REQUIRED WORK
Of the lines listed below, return exactly those that run from the line containing "s.setupLo := rfl" through the line containing "s.intMessages := rfl", both included.

RECORDS PROVIDED
══════════
/-! ### onLink -/

@[simp] theorem onLink_localTime (f : Link → Link) (s : State) : (onLink f s).localTime = s.localTime := rfl
@[simp] theorem onLink_resetHeld (f : Link → Link) (s : State) : (onLink f s).resetHeld = s.resetHeld := rfl
@[simp] theorem onLink_part (f : Link → Link) (s : State) : (onLink f s).part = s.part := rfl
@[simp] theorem onLink_startError (f : Link → Link) (s : State) : (onLink f s).startError = s.startError := rfl
@[simp] theorem onLink_starting (f : Link → Link) (s : State) : (onLink f s).starting = s.starting := rfl
@[simp] theorem onLink_setupLo (f : Link → Link) (s : State) : (onLink f s).setupLo = s.setupLo := rfl
@[simp] theorem onLink_setupHi (f : Link → Link) (s : State) : (onLink f s).setupHi = s.setupHi := rfl
@[simp] theorem onLink_intCause (f : Link → Link) (s : State) : (onLink f s).intCause = s.intCause := rfl
@[simp] theorem onLink_intEnable (f : Link → Link) (s : State) : (onLink f s).intEnable = s.intEnable := rfl
@[simp] theorem onLink_intRises (f : Link → Link) (s : State) : (onLink f s).intRises = s.intRises := rfl
@[simp] theorem onLink_intMessages (f : Link → Link) (s : State) : (onLink f s).intMessages = s.intMessages := rfl
@[simp] theorem onLink_geom (f : Link → Link) (s : State) : (onLink f s).geom = s.geom := rfl
@[simp] theorem onLink_ringCounters (f : Link → Link) (s : State) : (onLink f s).ringCounters = s.ringCounters := rfl
@[simp] theorem onLink_hostMem (f : Link → Link) (s : State) : (onLink f s).hostMem = s.hostMem := rfl
@[simp] theorem onLink_issued (f : Link → Link) (s : State) : (onLink f s).issued = s.issued := rfl
@[simp] theorem onLink_indexWrites (f : Link → Link) (s : State) : (onLink f s).indexWrites = s.indexWrites := rfl
@[simp] theorem onLink_bufWrites (f : Link → Link) (s : State) : (onLink f s).bufWrites = s.bufWrites := rfl
@[simp] theorem onLink_executing (f : Link → Link) (s : State) : (onLink f s).executing = s.executing := rfl
@[simp] theorem onLink_cmdRead (f : Link → Link) (s : State) : (onLink f s).cmdRead = s.cmdRead := rfl
@[simp] theorem onLink_deferred (f : Link → Link) (s : State) : (onLink f s).deferred = s.deferred := rfl
@[simp] theorem onLink_choices (f : Link → Link) (s : State) : (onLink f s).choices = s.choices := rfl
@[simp] theorem onLink_intake (f : Link → Link) (s : State) : (onLink f s).intake = s.intake := rfl
@[simp] theorem onLink_intakeOpen (f : Link → Link) (s : State) : (onLink f s).intakeOpen = s.intakeOpen := rfl
@[simp] theorem onLink_deciding (f : Link → Link) (s : State) : (onLink f s).deciding = s.deciding := rfl
@[simp] theorem onLink_announcing (f : Link → Link) (s : State) : (onLink f s).announcing = s.announcing := rfl
@[simp] theorem onLink_handover (f : Link → Link) (s : State) : (onLink f s).handover = s.handover := rfl
@[simp] theorem onLink_unrouted (f : Link → Link) (s : State) : (onLink f s).unrouted = s.unrouted := rfl
@[simp] theorem onLink_routes (f : Link → Link) (s : State) : (onLink f s).routes = s.routes := rfl
@[simp] theorem onLink_hold (f : Link → Link) (s : State) : (onLink f s).hold = s.hold := rfl
@[simp] theorem onLink_holdCounters (f : Link → Link) (s : State) : (onLink f s).holdCounters = s.holdCounters := rfl
@[simp] theorem onLink_discardedAtStop (f : Link → Link) (s : State) :
    (onLink f s).discardedAtStop = s.discardedAtStop := rfl
@[simp] theorem onLink_tags (f : Link → Link) (s : State) : (onLink f s).tags = s.tags := rfl
@[simp] theorem onLink_delivery (f : Link → Link) (s : State) : (onLink f s).delivery = s.delivery := rfl
@[simp] theorem onLink_inputs (f : Link → Link) (s : State) : (onLink f s).inputs = s.inputs := rfl
@[simp] theorem onLink_outputs (f : Link → Link) (s : State) : (onLink f s).outputs = s.outputs := rfl
@[simp] theorem onLink_link (f : Link → Link) (s : State) : (onLink f s).link = f s.link := rfl
@[simp] theorem onLink_faults (f : Link → Link) (s : State) : (onLink f s).faults = s.faults := rfl
@[simp] theorem onLink_raises (f : Link → Link) (s : State) : (onLink f s).raises = s.raises := rfl
@[simp] theorem onLink_faultNotices (f : Link → Link) (s : State) : (onLink f s).faultNotices = s.faultNotices := rfl
@[simp] theorem onLink_linkNotices (f : Link → Link) (s : State) : (onLink f s).linkNotices = s.linkNotices := rfl
@[simp] theorem onLink_pending (f : Link → Link) (s : State) : (onLink f s).pending = s.pending := rfl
══════════
OUTPUT OF THE EXERCISE
@[simp] theorem onLink_setupLo (f : Link → Link) (s : State) : (onLink f s).setupLo = s.setupLo := rfl
@[simp] theorem onLink_setupHi (f : Link → Link) (s : State) : (onLink f s).setupHi = s.setupHi := rfl
@[simp] theorem onLink_intCause (f : Link → Link) (s : State) : (onLink f s).intCause = s.intCause := rfl
@[simp] theorem onLink_intEnable (f : Link → Link) (s : State) : (onLink f s).intEnable = s.intEnable := rfl
@[simp] theorem onLink_intRises (f : Link → Link) (s : State) : (onLink f s).intRises = s.intRises := rfl
@[simp] theorem onLink_intMessages (f : Link → Link) (s : State) : (onLink f s).intMessages = s.intMessages := rfl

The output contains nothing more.